What you are asked to do: Go to the line below containing "def ordLoad (f" and print exactly from there through the line containing "mdOk := mdWithin f 3", both included. Print nothing else.
┌────────
-- ==== Sys2Proof/Tests/Slice0.lean ====
section
/-! SUPPORT. Tests of the model: an ill-formed term for each check, the spec's worked figures, and for every obligation with
hypotheses a concrete state and operands that meet them together. -/

set_option maxRecDepth 100000

open Sys2Proof Sys2Proof.Machine

namespace Sys2Proof.Tests

/-! ### Well-formed commands -/

/-- A data frame of that identifier format, identifier and data. -/
def frame (extended : Bool) (identifier : Nat) (data : List Byte) : BusFrame :=
  { extended := extended, remote := false, identifier := identifier, dlc := data.length, data := data }

theorem test_wf_good :
    (Instr.validFrameReceived .trailer (frame true (2 ^ 29 - 1) [1, 2])).wf = true ∧ (Instr.slotExpiry 95).wf = true ∧
      (Instr.stepEvent 7).wf = true ∧ (Instr.confirmTimerExpiry 63).wf = true ∧
      (Instr.lampTurnOnCheck 31 true).wf = true := by decide

theorem test_wf_identifier_too_wide :
    (Instr.validFrameReceived .tractor (frame true (2 ^ 29) [])).wf = false ∧
      (Instr.validFrameReceived .tractor (frame false (2 ^ 11) [])).wf = false := by decide

theorem test_wf_data_length :
    (BusFrame.wf { extended := true, remote := false, identifier := 0, dlc := 16, data := [0, 0, 0, 0, 0, 0, 0, 0] }) = false ∧
      (BusFrame.wf { extended := true, remote := false, identifier := 0, dlc := 2, data := [0] }) = false ∧
      (BusFrame.wf { extended := true, remote := true, identifier := 0, dlc := 1, data := [0] }) = false := by decide

theorem test_wf_slot : (Instr.slotExpiry 15).wf = false ∧ (Instr.slotExpiry 96).wf = false := by decide

theorem test_wf_channel :
    (Instr.stepEvent 8).wf = false ∧ (Instr.homingStep 8).wf = false ∧ (Instr.restDelayExpiry 8).wf = false ∧
      (Instr.coilFaultReport 8 .openA).wf = false := by decide

theorem test_wf_rule_and_lamp :
    (Instr.confirmTimerExpiry 64).wf = false ∧ (Instr.lampTurnOnCheck 32 false).wf = false := by decide

/-- The table gives bits to no row, so a word spells no command. -/
theorem test_no_word (nbits w : Nat) (s : State) :
    decodeTableWord nbits w = none ∧ s.withFetchWord nbits w = s := ⟨rfl, rfl⟩

/-! ### The spec's worked figures -/

/-- The three extractors of section 1.3's example. -/
def speedWord : Extractor :=
  { a := { start := 0, width := 16, order := .lowFirst, signed := false, coded := true, slot := 20 },
    b := { multiplier := 5, divisor := 1 }, offset := 0 }
def twoBits : Extractor :=
  { a := { start := 16, width := 2, order := .lowFirst, signed := false, coded := true, slot := 21 },
    b := { multiplier := 1, divisor := 1 }, offset := 0 }
def signedWord : Extractor :=
  { a := { start := 24, width := 16, order := .highFirst, signed := true, coded := false, slot := 22 },
    b := { multiplier := 1, divisor := 3 }, offset := 0 }

theorem test_extraction_first_frame :
    extract speedWord [0x2C, 0x01, 0x01, 0xFF, 0x38, 0, 0, 0] = .fresh 1500 ∧
      extract twoBits [0x2C, 0x01, 0x01, 0xFF, 0x38, 0, 0, 0] = .fresh 1 ∧
      extract signedWord [0x2C, 0x01, 0x01, 0xFF, 0x38, 0, 0, 0] = .fresh (-66) := by decide
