/-- A predicate field, a G index excluded (R230). -/
def kindOk (strand : Bool) (k : OperandKind) (v : Nat) : Bool :=
  let even := v % 2 == 0
  match k with
  | .none => v == 0
  | .reg true => even && v < (if strand then 64 else 120)
  | .reg false => v < (if strand then 96 else 128)
  | .plain w => v < (if strand then 64 else 120) && (!w || even)
  | .pred => v < 8
  | .quad => v ≤ 60
  | .triple => v ≤ 61
  | .crossS w => v < 64 && (!w || even)
  | .crossV w => v < 120 && (!w || even)
  | .payload => v ≤ 116

/-- A field that names a register source, for the E bits (R232). -/
def kindIsReg : OperandKind → Bool
  | .none | .pred => false
  | _ => true

/-- Both sides. -/
def FieldSpec.both (s : FieldSpec) : FieldSpec := { s with lane := true, strand := true }

/-- The special registers that GETSR may name (R104). -/
def specialListed (n : Nat) : Bool :=
  n ≤ 0x00B || n == 0x010 || n == 0x011 || (0x020 ≤ n && n ≤ 0x022) || (0x030 ≤ n && n ≤ 0x041) ||
  n == 0x050 || n == 0x051 || (0x060 ≤ n && n ≤ 0x062) || n == 0x070 || n == 0x071 || n == 0x080

/-- An FN field below a limit. -/
def fnBelow (f : Fields) (n : Nat) : Bool := f.fn.toNat < n

/-- No bit of MOD outside the mask is set. -/
def mdWithin (f : Fields) (mask : BitVec 6) : Bool := (f.md &&& ~~~mask) == 0

/-- MOD[0], named .sat (R247). -/
def mdBit (f : Fields) (n : Nat) : Bool := f.md.getLsbD n

/-- Arithmetic of R247 on A and B. -/
def specArith2 (f : Fields) (sat : Bool) : FieldSpec :=
  ({ d := .reg (tyIs64 f.ty), a := .reg (tyIs64 f.ty), b := .reg (tyIs64 f.ty), bi := true,
     fnOk := f.fn == 0, tyOk := tyIsInt f.ty, mdOk := mdWithin f (if sat then 1 else 0),
     immOk := f.imm16 == 0, scopeOk := f.scope == .core, ordOk := f.ord == .rlx, cacheOk := f.cache == 0,
     hzOk := !f.hz } : FieldSpec).both

/-- Arithmetic of R247 on A alone. -/
def specArith1 (f : Fields) : FieldSpec :=
  { specArith2 f true with b := .none, bi := false }

/-- Two-source logic of R249. -/
def specLogic2 (f : Fields) : FieldSpec := { specArith2 f false with tyOk := tyIsLogic f.ty }

/-- Shifts and bit fields of R249, with B a w operand. -/
def specShift (f : Fields) (narrow : Bool) : FieldSpec :=
  { specArith2 f false with b := .reg false, tyOk := if narrow then tyIsLogic f.ty else tyIsWordLogic f.ty }

/-- The base of an instruction without type, order, scope, cache and offset. -/
def specPlain (f : Fields) : FieldSpec :=
  { fnOk := f.fn == 0, tyOk := f.ty == .i32, mdOk := f.md == 0, immOk := f.imm16 == 0,
    scopeOk := f.scope == .core, ordOk := f.ord == .rlx, cacheOk := f.cache == 0, hzOk := !f.hz }

/-- The static rounding modifier of R264. -/
def roundModOk (f : Fields) : Bool := f.md == 0 || f.md == 4 || f.md == 5 || f.md == 6 || f.md == 7

/-- Floating arithmetic of R265. Its x operands follow T (R246), so that under a 64-bit T, which the type check refuses, the
register checks before it ask for even pairs (R241). -/
def specFp (f : Fields) (lane strand short : Bool) (a b c : Bool) : FieldSpec :=
  let x : OperandKind := .reg (tyIs64 f.ty)
  { specPlain f with
      lane := lane, strand := strand, short := short, d := x, a := if a then x else .none, b := if b then x else .none,
      c := if c then x else .none, bi := b, tyOk := tyIsFp f.ty, mdOk := roundModOk f }

/-- The memory instructions share an address pair, an offset and the cache hint (R302, R303). -/
def specMem (f : Fields) : FieldSpec :=
  { specPlain f with a := .reg true, immOk := true, scopeOk := true, cacheOk := true, ordOk := true }

/-- Orders of a load, a store (R131). -/
def ordLoad (f : Fields) : Bool := f.ord == .rlx || f.ord == .acq || f.ord == .sc
def ordStore (f : Fields) : Bool := f.ord == .rlx || f.ord == .rel || f.ord == .sc

/-- .raw and .rawexp need b32 (R303). -/
def rawTyOk (f : Fields) : Bool := !(mdBit f 0 || mdBit f 1) || f.ty == .b32

/-- LD and LDS (R302, R303). -/
def specLoad (f : Fields) : FieldSpec :=
  { specMem f with
      d := .plain (tyIs64 f.ty), tyOk := rawTyOk f, ordOk := ordLoad f,
      mdOk := mdWithin f 3 && !(mdBit f 0 && mdBit f 1) }

/-- ST and STS (R302, R303). -/
def specStore (f : Fields) : FieldSpec :=
  { specMem f with
      b := .reg (tyIs64 f.ty), bi := true, tyOk := rawTyOk f, ordOk := ordStore f, hzOk := true,
      mdOk := !(mdBit f 0 && mdBit f 1) && (mdBit f 2 || f.md.extractLsb' 3 3 == 0) }

/-- The network instructions (R320). -/
def specNet (f : Fields) (b : OperandKind) (hz : Bool) : FieldSpec :=
  { specPlain f with
      strand := true, short := false, d := .plain false, a := .quad, b := b, cacheOk := true,
      hzOk := hz || !f.hz }

/-- COLL (R320, R337): order and scope only for .bar. -/
def specColl (f : Fields) (fn : BitVec 8) : FieldSpec :=
  { specPlain f with
      strand := true, short := false, d := .plain false, a := .quad, fnOk := f.fn == fn,
      scopeOk := f.fn == 0 || f.scope == .dev, ordOk := f.fn == 0 || f.ord == .rlx }

/-- The transcendentals of R269. -/
def specTrans (f : Fields) (fns : Nat) : FieldSpec :=
  { specFp f true false true true false false with fnOk := fnBelow f fns, mdOk := f.md == 0 }

/-- The Filigree instructions with a clasp (R320). -/
def specFil (f : Fields) (mask : BitVec 6) : FieldSpec :=
  { specPlain f with strand := true, mdOk := mdWithin f mask, aux := mdBit f 2 }

/-- The source type that CVT and CVTI name in FN[3:0] (R254, R273). -/
def srcTy (f : Fields) : Ty := tyOf (f.fn.extractLsb' 0 4)

/-- CVT's B is used for a packed result of a scalar source (R273). -/
def cvtTwo (f : Fields) : Bool := tyIsPacked f.ty && !tyIsPacked (srcTy f)

/-- B names a mailbox, D names a mailbox (R252). -/
def bNamesMailbox (f : Fields) : Bool := f.strand && !f.imm && !f.hasLit && 64 ≤ f.b.toNat && f.b.toNat < 96
def dNamesMailbox (f : Fields) : Bool := f.strand && 64 ≤ f.d.toNat && f.d.toNat < 96

/-- The opcode (R238) and the fields of an instruction; none for an event. -/
def instrParts : Instr → Option (BitVec 7 × Fields)
  | .nop f => some (0x00, f) | .iadd f => some (0x01, f) | .isub f => some (0x02, f) | .imul f => some (0x03, f)
  | .imulh f => some (0x04, f) | .imad f => some (0x05, f) | .idiv f => some (0x06, f) | .irem f => some (0x07, f)
  | .imin f => some (0x08, f) | .imax f => some (0x09, f) | .iabs f => some (0x0A, f) | .ineg f => some (0x0B, f)
  | .and f => some (0x0C, f) | .or f => some (0x0D, f) | .xor f => some (0x0E, f) | .not f => some (0x0F, f)
  | .shl f => some (0x10, f) | .shr f => some (0x11, f) | .sar f => some (0x12, f) | .rot f => some (0x13, f)
  | .bfx f => some (0x14, f) | .bfi f => some (0x15, f) | .popc f => some (0x16, f) | .clz f => some (0x17, f)
  | .brev f => some (0x18, f) | .icmp f => some (0x19, f) | .sel f => some (0x1A, f) | .mov f => some (0x1B, f)
  | .lea f => some (0x1C, f) | .plop f => some (0x1D, f) | .cvti f => some (0x1E, f) | .idot4 f => some (0x1F, f)
  | .fadd f => some (0x20, f) | .fsub f => some (0x21, f) | .fmul f => some (0x22, f) | .ffma f => some (0x23, f)
  | .fmin f => some (0x24, f) | .fmax f => some (0x25, f) | .fdiv f => some (0x26, f) | .fsqrt f => some (0x27, f)
  | .frcp f => some (0x28, f) | .frsq f => some (0x29, f) | .fexp2 f => some (0x2A, f) | .flog2 f => some (0x2B, f)
  | .ftrig f => some (0x2C, f) | .fcmp f => some (0x2D, f) | .fclass f => some (0x2E, f) | .cvt f => some (0x2F, f)
  | .frnd f => some (0x30, f) | .fdot2 f => some (0x31, f) | .qenc f => some (0x32, f) | .qdec f => some (0x33, f)
  | .shfl f => some (0x34, f) | .vote f => some (0x35, f) | .lred f => some (0x36, f) | .lscan f => some (0x37, f)
  | .xmov f => some (0x38, f) | .getsr f => some (0x39, f) | .setsr f => some (0x3A, f)
  | .bra f => some (0x3C, f) | .brx f => some (0x3D, f) | .call f => some (0x3E, f) | .jmpr f => some (0x3F, f)
  | .regang f => some (0x40, f) | .exit f => some (0x41, f) | .hzwait f => some (0x42, f) | .hzbr f => some (0x43, f)
  | .hztest f => some (0x44, f) | .albr f => some (0x45, f) | .dstbind f => some (0x46, f) | .bar f => some (0x47, f)
  | .waitb f => some (0x48, f) | .fbatch f => some (0x49, f) | .opfence f => some (0x4A, f) | .trap f => some (0x4B, f)
  | .tret f => some (0x4C, f) | .tretReplay f => some (0x4C, f) | .tretTerm f => some (0x4C, f)
  | .yield f => some (0x4D, f) | .mark f => some (0x4E, f) | .brk f => some (0x4F, f)
  | .sys f => some (0x50, f) | .ld f => some (0x51, f) | .st f => some (0x52, f) | .lds f => some (0x53, f)
  | .sts f => some (0x54, f) | .ldsp f => some (0x55, f) | .stsp f => some (0x56, f) | .atom f => some (0x57, f)
  | .cas f => some (0x58, f) | .cellAdd f => some (0x59, f) | .cellInit f => some (0x5A, f)
  | .cellRead f => some (0x5A, f) | .cellReadz f => some (0x5A, f) | .fence f => some (0x5B, f)
  | .pref f => some (0x5C, f) | .qcfg f => some (0x5D, f) | .qctl f => some (0x5E, f) | .tkacq f => some (0x5F, f)
  | .tkrel f => some (0x60, f) | .netwr f => some (0x61, f) | .netrd f => some (0x62, f)
  | .netsend f => some (0x63, f) | .netpost f => some (0x64, f) | .cpy f => some (0x65, f)
  | .collBar f => some (0x66, f) | .collRed f => some (0x66, f) | .collBcast f => some (0x66, f)
  | .collGather f => some (0x66, f) | .collAbort f => some (0x66, f)
  | .emit f => some (0x67, f) | .spawn f => some (0x68, f) | .cancel f => some (0x69, f) | .wcnt f => some (0x6A, f)
  | .fmma f => some (0x6B, f) | .fdrain f => some (0x6C, f) | .fmerge f => some (0x6D, f)
  | .fzeroBank f => some (0x6E, f) | .fzeroTile f => some (0x6E, f) | .facc f => some (0x6F, f)
  | .fcfg f => some (0x70, f) | .claspset f => some (0x71, f)
  | _ => none
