/-- Whose request it is. -/
inductive ReqOwner where
  /-- Accesses of an operation, by index, one for each part of the request. -/
  | accesses (op : Nat) (accs : List Nat)
  /-- Bytes of an engine operation: their offset in its buffer or chunk, and their virtual address. -/
  | chunk (op : Nat) (offset : Nat) (va : DWord)
  | token (op : Nat)
  | writeBack (op : Option Nat)
  /-- The arrival of a COLL at a descriptor. -/
  | coll (op desc : Nat)
  /-- Bytes of an instruction, from an offset on, for a split. -/
  | fetch (core entry : Nat) (off : Nat)
  /-- Bytes of the block of a SYS request of a strand (R296). -/
  | block (ctx gid : Nat)
  deriving DecidableEq, Repr

/-- An outstanding fabric request (R32 to R38). -/
structure FabReq where
  id : Nat
  core : Nat
  addr : Nat
  /-- The parts of the request by fabric address: several for the lanes that share a line (R361). -/
  parts : List (Nat × FabKind)
  owner : ReqOwner
  chan : Option Nat
  port : Option Nat
  age : Nat
  first : Nat
  reissue : Option Nat
  sent : Bool
  deriving DecidableEq, Repr

/-- Messages that leave the device. -/
inductive Wire where
  | request (id : Nat) (parts : List (Nat × FabKind)) (port : Nat) (age : Nat)
  | reply (src : Nat) (status : Nat) (data : List Byte)
  | revoke (src region : Nat)
  | revokeAck (home region : Nat) (dirty : List (Nat × Byte))
  | grant (src region : Nat) (st : TokenStatus) (excl : Bool)
  | collAbort (dev desc att : Nat)
  | collAck (dev desc att : Nat)
  | withdraw (dev desc att rank : Nat)
  | remapNotice (window : Nat)
  | net (kind : Nat) (conn tag : Nat) (peer : DWord) (payload : List Byte) (len : Nat)
  deriving DecidableEq, Repr

/-- A home's directory entry for a region (R40): holders (device, exclusive, cycle of the grant), the waiting
acquisitions in arrival order, and the holders whose revocation is outstanding. -/
structure DirEntry where
  holders : List (Nat × Bool × Nat)
  queue : List (Nat × Bool)
  revoking : List Nat
  deriving DecidableEq, Repr

/-- An EXPORT that waits for revocations and requests in flight (R39). -/
structure ExportWait where
  entry : Nat
  bits : BitVec 256
  req : Option Req
  deriving DecidableEq, Repr

/-- A change of a window that waits until the device has given back its tokens for the window's old range (R31). -/
structure WindowWait where
  window : Nat
  bits : BitVec 128
  req : Option Req
  deriving DecidableEq, Repr

/-- A remap in progress (R31): the window, the generation it leaves, its old contents, the request to answer, and the
operation number each core had reached at its point. -/
structure Remap where
  window : Nat
  gen : Nat
  old : BitVec 128
  req : Option Req
  marks : SMap Nat
  deriving DecidableEq, Repr

/-- The Kwamon side of the device (R25 to R41). -/
structure Fab where
  windows : SMap (BitVec 128)
  conns : SMap (BitVec 128)
  paths : SMap (BitVec 128)
  exports : SMap (BitVec 256)
  windowWaits : List WindowWait
  remaps : List Remap
  /-- Pinned channels that wait for the old path to drain: entry, replacement (R33). -/
  switching : SMap (BitVec 128)
  reqs : List FabReq
  /-- Tokens held, by fabric address >> 21; true when exclusive (R40). -/
  tokens : SMap Bool
  /-- Acquisitions of this device at a home: region, exclusive, operations that joined. -/
  acquiring : List (Nat × Bool × List Nat)
  /-- Revocations taken while accesses under the token still run (R40). -/
  revoking : List Nat
  /-- Regions that a TKREL has in hand, with the operation (R319). -/
  releasing : List (Nat × Nat)
  /-- Bytes cached under a token, by fabric address, with their dirty mark (R147). -/
  cached : SMap (Byte × Bool)
  /-- Poisoned lines among them, by fabric address / 128 (R188). -/
  cachedPoison : List Nat
  /-- Cycle from which a write-back that failed is tried again (the model's own). -/
  cleanAt : Nat
  dir : SMap DirEntry
  exportWaits : List ExportWait
  wire : List Wire
  deriving DecidableEq, Repr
└────────
Result:
def ordLoad (f : Fields) : Bool := f.ord == .rlx || f.ord == .acq || f.ord == .sc
def ordStore (f : Fields) : Bool := f.ord == .rlx || f.ord == .rel || f.ord == .sc

/-- .raw and .rawexp need b32 (R303). -/
def rawTyOk (f : Fields) : Bool := !(mdBit f 0 || mdBit f 1) || f.ty == .b32

/-- LD and LDS (R302, R303). -/
def specLoad (f : Fields) : FieldSpec :=
  { specMem f with
      d := .plain (tyIs64 f.ty), tyOk := rawTyOk f, ordOk := ordLoad f,
      mdOk := mdWithin f 3 && !(mdBit f 0 && mdBit f 1) }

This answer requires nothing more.